7. The Rhythm Section
The Rhythm Section is strange in that it didn’t really offer anything new to what it was trying to do and it just ended with an underwhelming and uninspired performance from its leads. It just simply happened and the events that took place were expected to be taken at face value. It’s largely unremarkable, but it didn’t have to be that way.
Accompanying The Glorias, Tesla was the only other screening I saw at this year’s Sundance Film Festival that I actively didn’t enjoy. For starters, Tesla drags on and on, yet it’s only an hour and forty-two minutes long. It’s narrative structure, which breaks the third-wall often, is worth some recognition, but the rest just falls short. At the time, I said that you needed to be high in order to enjoy it and that I couldn’t get over some of the set designs. There is a karoake scene toward the end that left me incredibly amused, but sadly it wasn’t enough to save the rest of the movie.
This one pains me. Truly. Mulan is one that I was looking forward to for a long time before it finally released on Disney+ for a $30 rental price at the end of summer (later to be released for all platform subscribers during the holiday season). Because of its staggered release, there are still many who have yet to see the film, but I’d argue they aren’t missing much.

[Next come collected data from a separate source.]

-- ==== Sys2Proof/Certificates/Slice0/Obligations.lean ====
section
/-!
DEFINITION. The statements about the model, with the words of the manual they use written out anew (namespace `Claims`).
-/

open Sys2Proof Sys2Proof.Machine

/-! ## Scalar operations (spec/06_isa_control.md) -/

namespace Sys2Proof.Claims

open Sys2Proof.Machine

/-- Table 6.1: Z and N of a result. -/
def zn (r : Word) (f : Flags) : Flags := { f with z := decide (r = 0), n := r.getLsbD 31 }

/-- A 32-bit result of an exact sum or difference overflows INT32. -/
def outside (x : Int) : Bool := decide (x < -2147483648 ∨ 2147483647 < x)

/-- Table 6.1 and R110: the operations that set Z, N, C and V: destination, result, C and V. -/
def arith (g : Gang) : Instr → Option (Nat × Word × Bool × Bool)
  | .add d a b =>
    let x := g.sreg a.toNat; let y := g.sreg b.toNat
    some (d.toNat, x + y, decide (2 ^ 32 ≤ x.toNat + y.toNat), outside (x.toInt + y.toInt))
  | .sub d a b =>
    let x := g.sreg a.toNat; let y := g.sreg b.toNat
    some (d.toNat, x - y, decide (y.toNat ≤ x.toNat), outside (x.toInt - y.toInt))
  | .addi d i =>
    let x := g.sreg d.toNat; let y : Word := i.signExtend 32
    some (d.toNat, x + y, decide (2 ^ 32 ≤ x.toNat + y.toNat), outside (x.toInt + y.toInt))
  | .mul d a b =>
    let x := g.sreg a.toNat; let y := g.sreg b.toNat
    some (d.toNat, x * y, decide (x.toNat * y.toNat / 2 ^ 32 ≠ 0), outside (x.toInt * y.toInt))
  | .mulh d a b => some (d.toNat, BitVec.ofInt 32 ((g.sreg a.toNat).toInt * (g.sreg b.toNat).toInt / 2 ^ 32), false, false)
  | .mulhN d a b => some (d.toNat, BitVec.ofNat 32 ((g.sreg a.toNat).toNat * (g.sreg b.toNat).toNat / 2 ^ 32), false, false)
  | _ => none

/-- R109: whether bit `k` lies in the field that `b` names. -/
def inField (b : Word) (k : Nat) : Bool := decide (b.toNat % 32 ≤ k ∧ k < b.toNat % 32 + (b.toNat / 256 % 32 + 1))

/-- Table 6.1 and R110: the operations that set Z and N alone: destination and the bits of the result. -/
def logic (g : Gang) : Instr → Option (Nat × (Nat → Bool))
  | .and d a b => some (d.toNat, fun k => (g.sreg a.toNat).getLsbD k && (g.sreg b.toNat).getLsbD k)
  | .or d a b => some (d.toNat, fun k => (g.sreg a.toNat).getLsbD k || (g.sreg b.toNat).getLsbD k)
  | .xor d a b => some (d.toNat, fun k => (g.sreg a.toNat).getLsbD k != (g.sreg b.toNat).getLsbD k)
  | .andn d a b => some (d.toNat, fun k => (g.sreg a.toNat).getLsbD k && !(g.sreg b.toNat).getLsbD k)
  | .andi d i => some (d.toNat, fun k => (g.sreg d.toNat).getLsbD k && i.getLsbD (min k 14))
  | .ori d i => some (d.toNat, fun k => (g.sreg d.toNat).getLsbD k || i.getLsbD (min k 14))
  | .xori d i => some (d.toNat, fun k => (g.sreg d.toNat).getLsbD k != i.getLsbD (min k 14))
  | .shl d a b => some (d.toNat, fun k => decide ((g.sreg b.toNat).toNat ≤ k) && (g.sreg a.toNat).getLsbD (k - (g.sreg b.toNat).toNat))
  | .shr d a b => some (d.toNat, fun k => (g.sreg a.toNat).getLsbD (k + (g.sreg b.toNat).toNat))
  | .sra d a b => some (d.toNat, fun k => (g.sreg a.toNat).getLsbD (min (k + (g.sreg b.toNat).toNat) 31))
  | .rol d a b => some (d.toNat, fun k => (g.sreg a.toNat).getLsbD ((k + 32 - (g.sreg b.toNat).toNat % 32) % 32))
  | .bfx d a b =>
    let y := g.sreg b.toNat
    some (d.toNat, fun k => inField y (k + y.toNat % 32) && (g.sreg a.toNat).getLsbD (k + y.toNat % 32))
  | .bfi d a b =>
    let y := g.sreg b.toNat
    some (d.toNat, fun k => if inField y k then (g.sreg a.toNat).getLsbD (k - y.toNat % 32) else (g.sreg d.toNat).getLsbD k)
  | _ => none

/-- Table 6.1: the bits that are one, and the zeros above and below them, counted. -/
def onesCount (a : Word) : Word := BitVec.ofNat 32 ((List.range 32).filter fun k => a.getLsbD k).length
def leadingZeros (a : Word) : Word := BitVec.ofNat 32 ((List.range 32).takeWhile fun k => !a.getLsbD (31 - k)).length
def trailingZeros (a : Word) : Word := BitVec.ofNat 32 ((List.range 32).takeWhile fun k => !a.getLsbD k).length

The one benefit to Mulan‘s original rental price is that it likely saved families money they’d otherwise spend seeing it in the theater.
When I originally reviewed Mulan, I said, “It is an incredibly shallow story that feels rushed, ill-timed, and poorly planned. It lays a lot of responsibility on the viewer to already have an understanding of the story… It also lacks emotion. There is little joy or excitement within the movie, even when there is cause for celebration. The characters seem to just be going along with the motions, as we really never have an opportunity to dive deep into who they are.”
4. The Grudge
The Grudge had some potential even though its January release suggested that problems were ahead, but it’s the latest addition to a now lengthy franchise of the original Japanese horror that just leaves you wondering more than anything. This attempt at a reboot seems rather slight and uninspired, which is probably why a 90-something minute movie felt like something incredibly longer as we’re forced to suffer along with the characters onscreen.
3. The Hunt
Lacking a coherent plot and reason to exist, The Hunt falls into many of the same problems as another film that made the top spot on this list. Why was this movie made? For who was it made? Should it have been made? The Hunt overestimated itself and it failed to tell any coherent or meaningful story.

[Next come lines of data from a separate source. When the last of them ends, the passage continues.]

-- ==== Sys2Proof/Tests/Slice0.lean ====
section
/-!
SUPPORT. Tests: ill-formed terms refused, words of the manual decoded, single steps with results the manual gives, and for every
statement with hypotheses a state and operands that meet them (the theorems `witness_...`).
-/

open Sys2Proof Sys2Proof.Machine Sys2Proof.Claims

namespace Sys2Proof.Tests

set_option Elab.async false

/-! ## States that the tests use -/

/-- The executing group: slice 0 of slot 0 of tile 0. -/
def c0 : Cur := ⟨0, 0, 0⟩

/-- A gang of one slice with every register, at address 0x1000. -/
def gang0 : Gang :=
  { tile := 0, slot := 0, ctx := 0, nsl := 1, nv := 64, ns := 512, pos := some 0, slices := [{ pc := 0x1000 }] }

/-- A gang of two slices. -/
def gang2 : Gang := { gang0 with nsl := 2, slices := [{ pc := 0x1000 }, { pc := 0x1000 }] }

/-- A gang of two slices in two issue groups. -/
def parted2 : Gang := { gang2 with slices := [{ pc := 0x1000 }, { pc := 0x2000, grp := 1 }] }

/-- `gang0` with a MODE word. -/
def moded (m : Word) : Gang := { gang0 with slices := [{ pc := 0x1000, mode := m }] }

/-- `gang0` in its trap handler. -/
def handler0 : Gang := { gang0 with sup := true }

/-- The device with the gang in slot 0 of tile 0, executing, its context running. -/
def at0 (g : Gang) : State :=
  ({ State.reset with cur := some c0, gangs := [(0, g)] } : State).modCtx 0 fun c => { c with st := .running, tiles := [0] }

/-- The registers that an instruction names exist. -/
def fits (g : Gang) (i : Instr) : Bool :=
  let r := Instr.regs i
  (r.rv ++ r.wv).all (fun n => decide (n < g.nv)) && (r.rs ++ r.ws).all fun n => decide (n < g.ns)

theorem starts_of {s : State} {g : Gang} {i : Instr} (hc : s.cur = some c0) (hg : s.gang? 0 0 = some g) (hs : g.markS = [])
    (hv : g.markV = []) (h : fits g i = true) (hu : s.upset = 0 := by rfl) : Starts s c0 g i := by
  simp only [fits, Bool.and_eq_true, List.all_eq_true, decide_eq_true_eq] at h
  exact ⟨hc, hg, h.1, h.2, fun n _ => by simp [hs], fun n _ l _ => by simp [hv], hu⟩

/-- A gang without marks in slot 0 starts any instruction whose registers it has. -/
theorem starts0 {g : Gang} {i : Instr} (h : fits g i = true) (hs : g.markS = [] := by rfl) (hv : g.markV = [] := by rfl) :
    Starts (at0 g) c0 g i :=
  starts_of rfl rfl hs hv h

theorem starts_list {g : Gang} {l : List Instr} (h : l.all (fits g) = true) (hs : g.markS = [] := by rfl)
    (hv : g.markV = [] := by rfl) : ∀ i ∈ l, Starts (at0 g) c0 g i :=
  fun i hi => starts0 (List.all_eq_true.1 h i hi) hs hv

theorem starts_all {g : Gang} {l : List Instr} {P : Instr → Bool} (h : l.all (fun i => fits g i && P i) = true)
    (hs : g.markS = [] := by rfl) (hv : g.markV = [] := by rfl) : ∀ i ∈ l, Starts (at0 g) c0 g i ∧ P i = true := by
  intro i hi
  have := List.all_eq_true.1 h i hi
  rw [Bool.and_eq_true] at this
  exact ⟨starts0 this.1 hs hv, this.2⟩

/-- The outcome's state. -/
def got (o : Out) : State := match o with | .next t => t | _ => State.reset

/-- The gang in slot 0 after an outcome. -/
def gotGang (o : Out) : Gang := ((got o).gang? 0 0).getD gang0

/-! ## Encoding (spec/05_encoding.md) -/

/-- One ill-formed term for each check, each refused. -/
theorem test_ill_formed_refused : ∀ i ∈ [Instr.bCond 15 0, .jmp 3, .rdsr 4 6, .rdsr 5 0x30, .wrsr 5 4, .lnch 1 3, .tlbinv 5, .selCond 1 2 14,
      .iaddVs 1 2 3 2, .isubVs 1 2 3 3, .imulVs 1 2 3 2, .imulhVs 1 2 3 2, .imulhNVs 1 2 3 2, .imadVs 1 2 3 2, .iandVs 1 2 3 2, .iorVs 1 2 3 2,
      .ixorVs 1 2 3 2, .iandnVs 1 2 3 2, .ishlVs 1 2 3 2, .ishrVs 1 2 3 2, .israVs 1 2 3 2, .iminVs 1 2 3 2, .imaxVs 1 2 3 2, .iminNVs 1 2 3 2,
      .imaxNVs 1 2 3 2, .iselVs 1 2 3 4 2, .icmp 10 1 2 3, .cvt 5 1 2 2, .cvt 2 1 2 2, .cvt 0 1 2 1, .faddVs 1 2 3 2, .fsubVs 1 2 3 2,
      .fmulVs 1 2 3 2, .ffmaVs 1 2 3 2, .ffmsVs 1 2 3 2, .fnmaVs 1 2 3 2, .fminVs 1 2 3 2, .fmaxVs 1 2 3 2, .fcmp 8 1 2 3],
    i.wellFormed = false := by decide +kernel

theorem test_ill_formed_refused_2 : ∀ i ∈ [Instr.rng 0 2 2 4, .rng 0 4 3 4, .rng 0 4 2 5, .rimul 1 2 3 2, .ldB 0 1 2 3 0, .ldBs 0 1 2 4 2,
      .ldH 0 1 2 4 2, .ldHs 0 1 2 4 2, .ldW 0 1 2 4 2, .ldAcqW 0 1 2 3, .ldD 0 1 2 4 0, .ldQ 0 2 2 4 0, .stB 1 2 3 0, .stH 1 2 4 2, .stW 1 2 4 2,
      .stRelW 1 2 3, .stD 1 2 4 0, .stQ 2 2 4 0, .sldW 0 1 2 4 1, .sldAcq 0 1 2 3, .sldWPhys 0 1 2 3, .sldD 0 2 2 4 2, .sstW 1 2 4 1, .sstRel 1 2 3,
      .sstWPhys 1 2 3, .sstD 2 2 4 2, .atom 0 2 3 0 0 0, .atom 1 2 2 0 0 0, .atom 0 2 2 0 11 0, .atom 0 3 2 0 9 0, .satom 0 2 0 0 3 0, .fenceRel 5,
      .fenceAcq 5, .fenceAr 5, .wata 1 2 3, .wake 3, .zfill 1 3, .pf 1 3, .pfL2 1 3],
    i.wellFormed = false := by decide +kernel

theorem test_ill_formed_refused_3 : ∀ i ∈ [Instr.cpy4 0 0 3 1, .cpy8 0 0 3 1, .cpy16 0 0 3 1, .bcpy 0 0 3 1, .wcpy 0 0 3 1, .mcast 0 0 3 1,
      .gath 0 0 3 1, .czero 0 0 3 1, .wldS 0 0 3 1, .wldG 0 0 3 1, .mma 0 0 3 1, .mloop 0 0 3 1, .mrec 0 0 3 1, .accrd 0 0 3 1, .accwr 0 0 3 1,
      .accz 0 0 3 1, .mstat 0 3 2, .mstat 0 2 3, .collAr 0 0 3 1, .collRs 0 0 3 1, .collAg 0 0 3 1, .pnset 0 1, .pnclr 0],
    i.wellFormed = false := by decide +kernel

/-- Words that chapters 5 to 10 work out bit by bit (Tables 5.2, 6.3, 7.9, 8.4, 9.7, 10.10), one family after the other. -/
theorem test_word_iadd_link : decode 0x4000C227 = .ok (.iaddV 3 2 9 3) := rfl
theorem test_word_iadd_scalar : decode 0x4010C21C = .ok (.iaddVs 3 2 7 0) := rfl
theorem test_word_ffma : decode 0x83010719 = .ok (.ffmaV 4 7 6 1) := rfl
theorem test_word_add : decode 0x20960445 = .ok (.add 300 17 5) := rfl
theorem test_word_addi : decode 0x3A027FFD = .ok (.addi 4 0x7FFD) := rfl
theorem test_word_branch : decode 0x031FFFFD = .ok (.bCond 1 0xFFFFD) := rfl
theorem test_word_regang : decode 0x080A0540 = .ok (.regang 20 21) := rfl
theorem test_word_rep : decode 0x011F2000 = .ok (.rep 7 6 1) := rfl
theorem test_word_rdsr : decode 0x14028010 = .ok (.rdsr 5 0x10) := rfl
theorem test_word_lnch : decode 0x17010280 = .ok (.lnch 2 10) := rfl
theorem test_word_cvt : decode 0x70304208 = .ok (.cvt 3 1 2 2) := rfl
theorem test_word_rng : decode 0x94340220 = .ok (.rng 3 16 2 8) := rfl
theorem test_word_ballot : decode 0x6300C200 = .ok (.ballot 0 3 2) := rfl
theorem test_word_rfma : decode 0xB201061F = .ok (.rfma 4 6 7 3) := rfl
theorem test_word_ld : decode 0xC4220210 = .ok (.ldW 2 8 2 4 0) := rfl
theorem test_word_atom : decode 0xD0118A41 = .ok (.atom 1 6 10 1 0 1) := rfl
theorem test_word_cpy : decode 0xE0042852 = .ok (.cpy16 0 2 40 20) := rfl
theorem test_word_mstat : decode 0xEB100C28 = .ok (.mstat 1 12 10) := rfl
theorem test_word_coll : decode 0xEC00402D = .ok (.collRs 0 0 64 11) := rfl
theorem test_word_reserved : decode 0x1C000000 = .error .reservedOpcode := rfl
theorem test_word_must_be_zero : decode 0x02000001 = .error .reservedField := rfl
theorem test_word_broken_rule : decode 0x03F00000 = .error .brokenRule := rfl
/-- Table 7.9 prints 0x5221_C600 beside `ineg v7, v6`; its own fields give 0x5321_C600, and 0x52 is `icmp`. -/
theorem test_word_ineg : decode 0x5321C600 = .ok (.ineg 7 6) := rfl

/-- A table row's word in a byte stream: little-endian, the rest left. -/
theorem test_word_bytes : decodeBytes [0x45, 0x04, 0x96, 0x20, 0x55] = .ok (.add 300 17 5, [0x55]) := rfl

theorem witness_DecodeOfEncode : Instr.isEvent (.mstat 1 12 10) = false ∧ Instr.wellFormed (.mstat 1 12 10) = true := ⟨rfl, rfl⟩

/-! ## Scalar operations -/

theorem witness_ScalarArithmetic :
    ∀ i ∈ [Instr.add 1 2 3, .sub 1 2 3, .addi 1 0x7FFF, .mul 1 2 3, .mulh 1 2 3, .mulhN 1 2 3],
      Starts (at0 gang0) c0 gang0 i ∧ (arith gang0 i).isSome = true := starts_all (by decide +kernel)

theorem witness_ScalarLogic :
    ∀ i ∈ [Instr.and 1 2 3, .or 1 2 3, .xor 1 2 3, .andn 1 2 3, .andi 1 2, .ori 1 2, .xori 1 2, .shl 1 2 3, .shr 1 2 3, .sra 1 2 3,
        .rol 1 2 3, .bfx 1 2 3, .bfi 1 2 3],
      Starts (at0 gang0) c0 gang0 i ∧ (logic gang0 i).isSome = true := starts_all (by decide +kernel)

theorem witness_ScalarCounts :
    ∀ i ∈ [Instr.min 1 2 3, .max 1 2 3, .minN 1 2 3, .maxN 1 2 3, .popc 1 2, .clz 1 2, .ctz 511 2],
      Starts (at0 gang0) c0 gang0 i ∧ (count gang0 i).isSome = true := starts_all (by decide +kernel)

theorem witness_ScalarDivision :
    ∀ i ∈ [Instr.div 1 2 3, .divN 1 2 3, .rem 1 2 3, .remN 1 2 63], Starts (at0 gang0) c0 gang0 i :=
  starts_list (by decide +kernel)

theorem witness_ScalarCompare : ∀ i ∈ [Instr.cmp 1 2, .cmpi 1 2], Starts (at0 gang0) c0 gang0 i :=
  starts_list (by decide +kernel)

theorem witness_ScalarMoves : ∀ i ∈ [Instr.mov 1 2, .ldi 1 2, .ldlo 1 2, .ldhi 1 2, .selCond 1 2 13],
    Starts (at0 gang0) c0 gang0 i := starts_list (by decide +kernel)

theorem witness_ScalarMoves_condition :
    condition 1 (gang0.slice c0.slice).fl ∧ ¬condition 0 (gang0.slice c0.slice).fl :=
  ⟨rfl, fun h => by cases h⟩

/-- `gang0` with two scalar registers set. -/
def sregs (x y : Word) : Gang := { gang0 with sregs := [(2, x), (3, y)] }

Unhinged really tested the limits of how much people really wanted to get back into theaters this year as it came out in late summer. What it proved was that there is a fine line between the absurd and bad. Unhinged dug so far into its own absurdity of its crazed character and the terror he unleashed that it just becomes too ridiculous and incredibly unrealistic.

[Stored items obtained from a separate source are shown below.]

-- ==== Sys2Proof/Syntax.lean ====
section
/-! DEFINITION. The commands of the part: one constructor of Instr for each row of the operation and event table, with the operands the spec's text gives it, or the outcome that the hardware or the environment supplies. -/

namespace Sys2Proof

/-- A hardware context of a scalar core, by the logical facet that holds it (R54). -/
structure Who where
  lf : Nat
  ctx : Nat
  deriving DecidableEq, Repr

/-- The operands of an integer or FP32 instruction: register form or immediate form (Table 10-3). -/
structure AluArgs where
  immForm : Bool
  d : Reg
  a : Reg
  b : Reg
  imm : Word
  deriving DecidableEq, Repr

/-- The branch conditions of BR (R296). -/
inductive Cond where
  | eq | ne | lt | ge | ltu | geu
  deriving DecidableEq, Repr

/-- A channel's name: its consumer's logical facet and its index there (R306). -/
structure ChanName where
  consumer : Nat
  index : Nat
  deriving DecidableEq, Repr

/-- The operands of STRM (Table 11-2, R323). -/
structure StrmArgs where
  d : Reg
  a : Reg
  b : Reg
  handle : Nat
  ctr : Nat
  listAddr : Nat
  compress : Bool
  list : Bool
  qeng : Bool
  deriving DecidableEq, Repr

/-- The operands of a vector instruction: its registers, the vector operand field of R331, its function bits and its AFTER field.
`sel` is VRED's sum or maximum, or VCVT's conversion code. -/
structure VecArgs where
  d : Reg
  a : Reg
  b : Reg
  count : Nat
  dacc : Bool
  aacc : Bool
  bacc : Bool
  bbc : Bool
  bf16 : Bool
  noadd : Bool
  negb : Bool
  sel : Nat
  after : Nat
  deriving DecidableEq, Repr

/-- The seven command queues of a context (Table 11-1). -/
inductive EQueue where
  | str | lat | drn | vec | mrg | prd | upd
  deriving DecidableEq, Repr

/-- The registers that set the report ring (R53). -/
inductive RingReg where
  | baseLo | baseHi | cfg
  deriving DecidableEq, Repr

/-- What issued a device read that failed (R394). -/
inductive ReadSource where
  | task (w : Who)
  | command (qp : Nat)
  deriving DecidableEq, Repr

/-- The two bindings of the management controller (R422). -/
inductive Binding where
  | sideband | pcie
  deriving DecidableEq, Repr

/-- The arrays of a facet in which an uncorrectable error is found (Table 02-9). -/
inductive FacetArray where
  | vector | cell | wab | staging | acc | scalar
  deriving DecidableEq, Repr

/-- Where an error was corrected (R452). -/
inductive ErrorSite where
  | facet (f : Nat)
  | fmem (f : Nat)
  | slice (addr : Nat)
  | far (frame : Nat)
  | table
  | merge
  | predictor
  | prism (q : Nat)
  | facetStream (f : Nat)
  | quadStream (q : Nat)
  | update (q : Nat)
  | fec (p : Nat) (symbols : Nat)
  deriving DecidableEq, Repr

/-- A known-answer test as a facet in structured mode ran it, with integer data (R127): the stored tiles of its span, the INT8 rows streamed against it, the accumulator rows that came out, and what LAT_CNT_LOAD, LAT_CNT_INJECT and LAT_CNT_STALL counted. -/
structure KatRun where
  tiles : List (List Byte)
  inputs : List (List Byte)
  results : List (List Word)
  loads : Nat
  injects : Nat
  stalls : Nat
  deriving DecidableEq, Repr

/-- How the elements of an output of a shadow check compare: by value in a floating-point type, or exactly (R477). -/
inductive OutElem where
  | fp32 | bf16 | e4m3 | e5m2 | exact
  deriving DecidableEq, Repr

/-- One output of a task, as an engine queue issues it (R476): its address, counts and headers, and the patterns of its elements. -/
structure TaskOut where
  head : List Nat
  elem : OutElem
  elems : List Nat
  deriving DecidableEq, Repr

/-- The outputs of the live facet's task and of the spare's (R476). -/
structure ShadowOuts where
  live : List TaskOut
  spare : List TaskOut
  deriving DecidableEq, Repr

/-- What a BAR4 access brings: a write's bytes, and the 8-byte words in which a read meets an uncorrectable error for the first time (R186). -/
structure Bar4Data where
  bytes : List Byte
  bad : List Nat
  deriving DecidableEq, Repr

/-- One sample of a quadrant: core voltage in mV, junction temperature in 1/8 degrees, stretched cycles in the last 1 024 (R482). -/
structure QuadSample where
  mv : Nat
  temp : Int
  stretch : Nat
  deriving DecidableEq, Repr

Antebellum. Antebellum. Antebellum.
I’m more disappointed than mad. After a delayed theatrical release date, this film released to VOD with some lofty expectations and excitement. The trailer made it look like an interesting sci-fi/horror that dealt with racism and time travel. But what we got was a poorly acted, poorly thought out, and poorly executed film that missed every single mark. The negative responses were almost immediate as people watched Antebellum on its premiere date and it left people wondering why, and how, this movie was made in the first place. Without spoiling some crucial details and plotpoints, it’s obvious that the creators of the film wanted to convey some sort of message about racism, but they went about it in all the wrong ways. The ending, too, brought about some similarities to another well-known film that calls into question its originality.